> **Task directions**
Reproduce only what lies between the first line of the material below and the line containing "revert two; decide", with both of those lines included and every line kept exact.

── Records for this task

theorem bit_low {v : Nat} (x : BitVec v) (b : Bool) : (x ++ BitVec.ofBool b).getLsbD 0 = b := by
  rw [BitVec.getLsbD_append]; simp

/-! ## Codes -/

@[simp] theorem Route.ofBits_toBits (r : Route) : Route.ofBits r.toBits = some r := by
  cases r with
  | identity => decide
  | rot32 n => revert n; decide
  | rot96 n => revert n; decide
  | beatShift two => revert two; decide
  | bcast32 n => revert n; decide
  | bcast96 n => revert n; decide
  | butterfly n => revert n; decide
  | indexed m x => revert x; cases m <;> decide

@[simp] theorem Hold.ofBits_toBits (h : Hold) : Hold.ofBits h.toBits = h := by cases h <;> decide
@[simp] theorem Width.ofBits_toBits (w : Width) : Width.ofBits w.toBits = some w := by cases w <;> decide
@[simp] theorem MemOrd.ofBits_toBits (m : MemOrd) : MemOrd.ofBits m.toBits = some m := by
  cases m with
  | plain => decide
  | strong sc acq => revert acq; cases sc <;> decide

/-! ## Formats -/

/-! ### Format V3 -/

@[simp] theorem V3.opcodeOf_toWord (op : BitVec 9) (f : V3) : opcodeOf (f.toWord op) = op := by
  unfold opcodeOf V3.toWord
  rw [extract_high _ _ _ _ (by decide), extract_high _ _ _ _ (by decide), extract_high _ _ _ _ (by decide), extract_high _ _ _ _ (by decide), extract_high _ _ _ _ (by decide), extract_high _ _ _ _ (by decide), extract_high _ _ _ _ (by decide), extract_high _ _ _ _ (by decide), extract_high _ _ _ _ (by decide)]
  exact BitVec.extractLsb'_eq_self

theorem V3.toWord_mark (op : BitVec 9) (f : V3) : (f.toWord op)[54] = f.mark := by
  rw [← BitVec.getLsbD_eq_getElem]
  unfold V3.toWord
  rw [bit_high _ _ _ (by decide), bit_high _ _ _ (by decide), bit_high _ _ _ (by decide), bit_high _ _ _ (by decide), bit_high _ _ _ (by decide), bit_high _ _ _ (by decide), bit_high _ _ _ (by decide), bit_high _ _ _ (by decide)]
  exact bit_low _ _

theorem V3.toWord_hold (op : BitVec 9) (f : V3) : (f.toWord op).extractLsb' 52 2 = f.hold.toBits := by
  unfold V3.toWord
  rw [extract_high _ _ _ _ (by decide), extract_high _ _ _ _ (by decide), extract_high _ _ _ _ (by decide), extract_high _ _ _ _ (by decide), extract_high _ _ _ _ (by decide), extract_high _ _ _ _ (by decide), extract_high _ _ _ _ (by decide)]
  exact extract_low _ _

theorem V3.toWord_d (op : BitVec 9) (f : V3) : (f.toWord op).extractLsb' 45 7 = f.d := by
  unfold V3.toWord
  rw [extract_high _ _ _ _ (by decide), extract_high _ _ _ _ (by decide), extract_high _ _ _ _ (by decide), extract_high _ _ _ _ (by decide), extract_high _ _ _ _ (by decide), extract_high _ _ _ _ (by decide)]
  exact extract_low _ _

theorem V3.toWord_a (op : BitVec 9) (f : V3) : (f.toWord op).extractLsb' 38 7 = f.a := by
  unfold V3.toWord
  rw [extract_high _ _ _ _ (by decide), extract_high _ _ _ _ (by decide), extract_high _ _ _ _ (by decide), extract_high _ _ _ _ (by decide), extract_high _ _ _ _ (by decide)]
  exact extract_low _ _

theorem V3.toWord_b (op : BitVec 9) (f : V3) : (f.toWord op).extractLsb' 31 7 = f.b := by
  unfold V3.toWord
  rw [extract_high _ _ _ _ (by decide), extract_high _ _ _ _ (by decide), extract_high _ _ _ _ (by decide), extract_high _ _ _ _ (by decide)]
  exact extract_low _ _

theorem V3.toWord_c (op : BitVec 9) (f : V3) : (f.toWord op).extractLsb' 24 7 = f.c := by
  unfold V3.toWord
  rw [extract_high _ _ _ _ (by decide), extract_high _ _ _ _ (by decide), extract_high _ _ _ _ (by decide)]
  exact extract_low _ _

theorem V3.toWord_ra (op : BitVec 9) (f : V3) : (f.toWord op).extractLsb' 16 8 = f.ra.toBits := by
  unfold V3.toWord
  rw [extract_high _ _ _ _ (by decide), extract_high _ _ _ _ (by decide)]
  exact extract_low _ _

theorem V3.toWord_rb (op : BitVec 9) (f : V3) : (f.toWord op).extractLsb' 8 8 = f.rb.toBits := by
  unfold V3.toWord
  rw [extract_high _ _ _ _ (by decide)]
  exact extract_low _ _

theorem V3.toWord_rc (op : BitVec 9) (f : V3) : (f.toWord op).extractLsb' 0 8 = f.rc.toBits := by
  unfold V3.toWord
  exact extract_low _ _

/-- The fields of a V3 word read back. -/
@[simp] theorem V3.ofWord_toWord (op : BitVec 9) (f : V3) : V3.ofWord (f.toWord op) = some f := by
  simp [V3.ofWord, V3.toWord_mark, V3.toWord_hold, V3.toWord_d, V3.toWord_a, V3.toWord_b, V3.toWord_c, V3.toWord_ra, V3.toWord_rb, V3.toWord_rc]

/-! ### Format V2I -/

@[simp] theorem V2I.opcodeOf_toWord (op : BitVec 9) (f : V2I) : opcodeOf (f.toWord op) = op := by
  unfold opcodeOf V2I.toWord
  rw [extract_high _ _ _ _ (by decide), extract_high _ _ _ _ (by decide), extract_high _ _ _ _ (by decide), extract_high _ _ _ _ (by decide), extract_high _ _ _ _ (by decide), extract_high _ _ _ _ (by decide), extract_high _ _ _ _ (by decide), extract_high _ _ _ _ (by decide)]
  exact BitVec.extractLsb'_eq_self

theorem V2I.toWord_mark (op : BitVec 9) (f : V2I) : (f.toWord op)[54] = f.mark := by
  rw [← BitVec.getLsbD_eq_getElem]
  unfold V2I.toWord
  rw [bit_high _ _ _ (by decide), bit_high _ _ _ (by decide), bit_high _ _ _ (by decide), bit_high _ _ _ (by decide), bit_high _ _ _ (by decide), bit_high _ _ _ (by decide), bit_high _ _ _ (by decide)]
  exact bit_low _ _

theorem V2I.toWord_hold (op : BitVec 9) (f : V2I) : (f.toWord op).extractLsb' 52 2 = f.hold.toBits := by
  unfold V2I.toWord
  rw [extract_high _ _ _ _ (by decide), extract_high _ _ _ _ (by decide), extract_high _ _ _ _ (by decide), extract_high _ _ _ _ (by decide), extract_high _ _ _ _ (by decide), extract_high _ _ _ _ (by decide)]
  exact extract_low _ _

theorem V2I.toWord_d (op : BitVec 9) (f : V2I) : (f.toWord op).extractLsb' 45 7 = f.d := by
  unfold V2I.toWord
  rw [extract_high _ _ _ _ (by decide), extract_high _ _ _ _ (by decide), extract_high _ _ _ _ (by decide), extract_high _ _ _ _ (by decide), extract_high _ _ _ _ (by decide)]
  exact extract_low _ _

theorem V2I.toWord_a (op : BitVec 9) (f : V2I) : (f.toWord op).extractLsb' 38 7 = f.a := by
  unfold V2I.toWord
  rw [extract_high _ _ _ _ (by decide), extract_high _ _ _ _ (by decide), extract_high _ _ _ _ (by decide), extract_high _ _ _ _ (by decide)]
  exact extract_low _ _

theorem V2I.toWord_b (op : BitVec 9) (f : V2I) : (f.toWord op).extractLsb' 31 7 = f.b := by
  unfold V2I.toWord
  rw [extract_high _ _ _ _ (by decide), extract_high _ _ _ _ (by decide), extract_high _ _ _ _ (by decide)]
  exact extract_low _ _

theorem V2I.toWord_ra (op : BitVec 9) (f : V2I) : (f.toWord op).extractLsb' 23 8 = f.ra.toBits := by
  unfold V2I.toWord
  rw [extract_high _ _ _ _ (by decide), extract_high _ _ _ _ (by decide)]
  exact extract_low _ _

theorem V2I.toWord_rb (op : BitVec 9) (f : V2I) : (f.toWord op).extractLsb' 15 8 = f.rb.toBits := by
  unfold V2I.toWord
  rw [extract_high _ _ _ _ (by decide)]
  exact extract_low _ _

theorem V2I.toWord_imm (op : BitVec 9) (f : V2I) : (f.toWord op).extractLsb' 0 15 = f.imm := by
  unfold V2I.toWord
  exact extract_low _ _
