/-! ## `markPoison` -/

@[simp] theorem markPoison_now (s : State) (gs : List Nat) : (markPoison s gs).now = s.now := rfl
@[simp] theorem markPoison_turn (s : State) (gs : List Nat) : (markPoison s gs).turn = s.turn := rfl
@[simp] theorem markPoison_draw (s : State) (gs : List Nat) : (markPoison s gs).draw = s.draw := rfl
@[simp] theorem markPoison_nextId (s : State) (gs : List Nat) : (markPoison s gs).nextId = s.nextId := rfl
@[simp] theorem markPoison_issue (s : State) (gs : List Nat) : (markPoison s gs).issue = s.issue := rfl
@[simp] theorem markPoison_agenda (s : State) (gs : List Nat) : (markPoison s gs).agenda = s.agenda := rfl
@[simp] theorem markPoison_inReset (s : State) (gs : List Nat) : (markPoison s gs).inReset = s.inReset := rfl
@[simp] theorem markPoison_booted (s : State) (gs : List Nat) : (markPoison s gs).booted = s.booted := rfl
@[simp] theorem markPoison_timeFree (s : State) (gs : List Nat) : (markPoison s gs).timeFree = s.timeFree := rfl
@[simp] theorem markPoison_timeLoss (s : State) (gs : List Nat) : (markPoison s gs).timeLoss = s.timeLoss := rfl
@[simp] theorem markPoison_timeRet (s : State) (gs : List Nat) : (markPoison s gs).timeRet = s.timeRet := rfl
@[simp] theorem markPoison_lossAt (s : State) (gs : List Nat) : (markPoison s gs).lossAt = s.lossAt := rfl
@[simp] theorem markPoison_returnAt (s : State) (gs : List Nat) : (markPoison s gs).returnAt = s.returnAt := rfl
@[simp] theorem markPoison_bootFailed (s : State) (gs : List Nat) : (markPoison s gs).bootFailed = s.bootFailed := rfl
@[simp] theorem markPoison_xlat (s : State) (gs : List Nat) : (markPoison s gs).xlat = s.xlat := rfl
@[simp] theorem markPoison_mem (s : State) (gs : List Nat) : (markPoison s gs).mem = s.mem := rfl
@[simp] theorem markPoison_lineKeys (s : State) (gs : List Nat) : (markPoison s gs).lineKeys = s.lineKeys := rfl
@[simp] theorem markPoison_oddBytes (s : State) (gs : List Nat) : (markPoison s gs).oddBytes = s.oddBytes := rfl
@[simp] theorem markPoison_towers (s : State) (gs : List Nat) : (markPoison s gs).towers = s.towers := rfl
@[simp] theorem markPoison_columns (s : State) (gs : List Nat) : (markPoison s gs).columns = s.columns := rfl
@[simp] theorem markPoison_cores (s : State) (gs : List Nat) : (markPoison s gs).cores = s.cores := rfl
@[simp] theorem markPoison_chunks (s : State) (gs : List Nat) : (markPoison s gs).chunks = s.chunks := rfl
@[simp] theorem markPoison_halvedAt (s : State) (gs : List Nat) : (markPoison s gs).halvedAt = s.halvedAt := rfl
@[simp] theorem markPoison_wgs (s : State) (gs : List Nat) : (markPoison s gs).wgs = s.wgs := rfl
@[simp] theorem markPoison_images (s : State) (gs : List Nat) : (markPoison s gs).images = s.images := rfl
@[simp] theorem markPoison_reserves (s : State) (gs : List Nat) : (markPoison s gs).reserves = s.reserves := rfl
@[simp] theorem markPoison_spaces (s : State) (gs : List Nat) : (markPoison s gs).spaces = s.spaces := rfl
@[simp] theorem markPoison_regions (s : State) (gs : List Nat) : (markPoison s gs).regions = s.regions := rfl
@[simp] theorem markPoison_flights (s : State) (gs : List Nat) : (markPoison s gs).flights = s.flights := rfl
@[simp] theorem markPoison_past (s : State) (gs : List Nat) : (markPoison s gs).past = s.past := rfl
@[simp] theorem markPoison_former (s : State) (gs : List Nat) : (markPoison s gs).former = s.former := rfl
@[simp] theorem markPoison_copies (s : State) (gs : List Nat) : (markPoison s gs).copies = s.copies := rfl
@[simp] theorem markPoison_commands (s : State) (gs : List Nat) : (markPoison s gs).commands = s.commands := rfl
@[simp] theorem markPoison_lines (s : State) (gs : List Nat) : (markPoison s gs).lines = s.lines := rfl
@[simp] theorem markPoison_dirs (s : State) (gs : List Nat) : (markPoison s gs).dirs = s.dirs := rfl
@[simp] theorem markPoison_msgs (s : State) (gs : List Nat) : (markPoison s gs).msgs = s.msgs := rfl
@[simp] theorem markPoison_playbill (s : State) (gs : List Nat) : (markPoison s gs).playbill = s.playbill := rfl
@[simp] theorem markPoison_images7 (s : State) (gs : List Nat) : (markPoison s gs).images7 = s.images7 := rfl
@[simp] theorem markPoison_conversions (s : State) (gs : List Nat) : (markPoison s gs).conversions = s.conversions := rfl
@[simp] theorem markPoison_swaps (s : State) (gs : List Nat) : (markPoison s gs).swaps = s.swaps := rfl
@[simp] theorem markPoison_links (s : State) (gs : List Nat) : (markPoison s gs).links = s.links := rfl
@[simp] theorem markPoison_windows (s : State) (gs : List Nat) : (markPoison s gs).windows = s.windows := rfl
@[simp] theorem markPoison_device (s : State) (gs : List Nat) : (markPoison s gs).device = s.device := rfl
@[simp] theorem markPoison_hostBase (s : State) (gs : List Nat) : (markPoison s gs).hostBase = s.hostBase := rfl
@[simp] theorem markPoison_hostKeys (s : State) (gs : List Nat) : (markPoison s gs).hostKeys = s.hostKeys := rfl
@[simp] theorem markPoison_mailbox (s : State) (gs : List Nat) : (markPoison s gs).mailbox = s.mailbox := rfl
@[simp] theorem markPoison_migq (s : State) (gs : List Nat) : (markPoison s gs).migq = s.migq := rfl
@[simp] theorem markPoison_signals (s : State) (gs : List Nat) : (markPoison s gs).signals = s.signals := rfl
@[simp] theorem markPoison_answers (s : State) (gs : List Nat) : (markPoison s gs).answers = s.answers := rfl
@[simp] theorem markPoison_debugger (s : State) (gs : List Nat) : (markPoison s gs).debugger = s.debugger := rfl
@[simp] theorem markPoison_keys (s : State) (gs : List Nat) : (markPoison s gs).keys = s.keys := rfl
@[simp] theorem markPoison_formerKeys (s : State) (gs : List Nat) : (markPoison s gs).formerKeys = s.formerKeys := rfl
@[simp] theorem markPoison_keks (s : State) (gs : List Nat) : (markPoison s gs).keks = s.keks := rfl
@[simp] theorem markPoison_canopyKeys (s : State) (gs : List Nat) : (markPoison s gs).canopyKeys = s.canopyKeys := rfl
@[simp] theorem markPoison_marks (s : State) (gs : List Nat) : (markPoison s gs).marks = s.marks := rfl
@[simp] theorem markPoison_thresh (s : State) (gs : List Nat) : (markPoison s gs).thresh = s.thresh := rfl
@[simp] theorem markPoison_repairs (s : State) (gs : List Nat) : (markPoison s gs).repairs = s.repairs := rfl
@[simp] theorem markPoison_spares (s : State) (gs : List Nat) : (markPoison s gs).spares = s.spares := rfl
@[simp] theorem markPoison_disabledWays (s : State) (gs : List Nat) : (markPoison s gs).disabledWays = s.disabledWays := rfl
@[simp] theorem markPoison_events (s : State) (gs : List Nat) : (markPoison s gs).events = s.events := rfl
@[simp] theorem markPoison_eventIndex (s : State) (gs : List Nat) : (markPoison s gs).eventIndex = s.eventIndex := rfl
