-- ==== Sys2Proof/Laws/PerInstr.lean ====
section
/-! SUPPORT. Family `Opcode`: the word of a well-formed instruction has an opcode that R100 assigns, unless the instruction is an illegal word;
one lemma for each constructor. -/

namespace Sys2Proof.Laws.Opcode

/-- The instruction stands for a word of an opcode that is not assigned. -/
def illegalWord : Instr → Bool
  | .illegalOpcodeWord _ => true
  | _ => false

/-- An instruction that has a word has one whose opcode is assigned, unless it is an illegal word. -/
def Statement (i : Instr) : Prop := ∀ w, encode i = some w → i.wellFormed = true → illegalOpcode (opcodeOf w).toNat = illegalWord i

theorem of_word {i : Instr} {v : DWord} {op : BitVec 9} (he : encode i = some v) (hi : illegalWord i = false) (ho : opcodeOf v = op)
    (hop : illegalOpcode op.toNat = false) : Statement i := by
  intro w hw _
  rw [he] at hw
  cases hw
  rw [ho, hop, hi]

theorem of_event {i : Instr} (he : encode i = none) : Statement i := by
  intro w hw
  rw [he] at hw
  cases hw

────

> **Solution**
theorem bit_low {v : Nat} (x : BitVec v) (b : Bool) : (x ++ BitVec.ofBool b).getLsbD 0 = b := by
  rw [BitVec.getLsbD_append]; simp

/-! ## Codes -/

@[simp] theorem Route.ofBits_toBits (r : Route) : Route.ofBits r.toBits = some r := by
  cases r with
  | identity => decide
  | rot32 n => revert n; decide
  | rot96 n => revert n; decide
  | beatShift two => revert two; decide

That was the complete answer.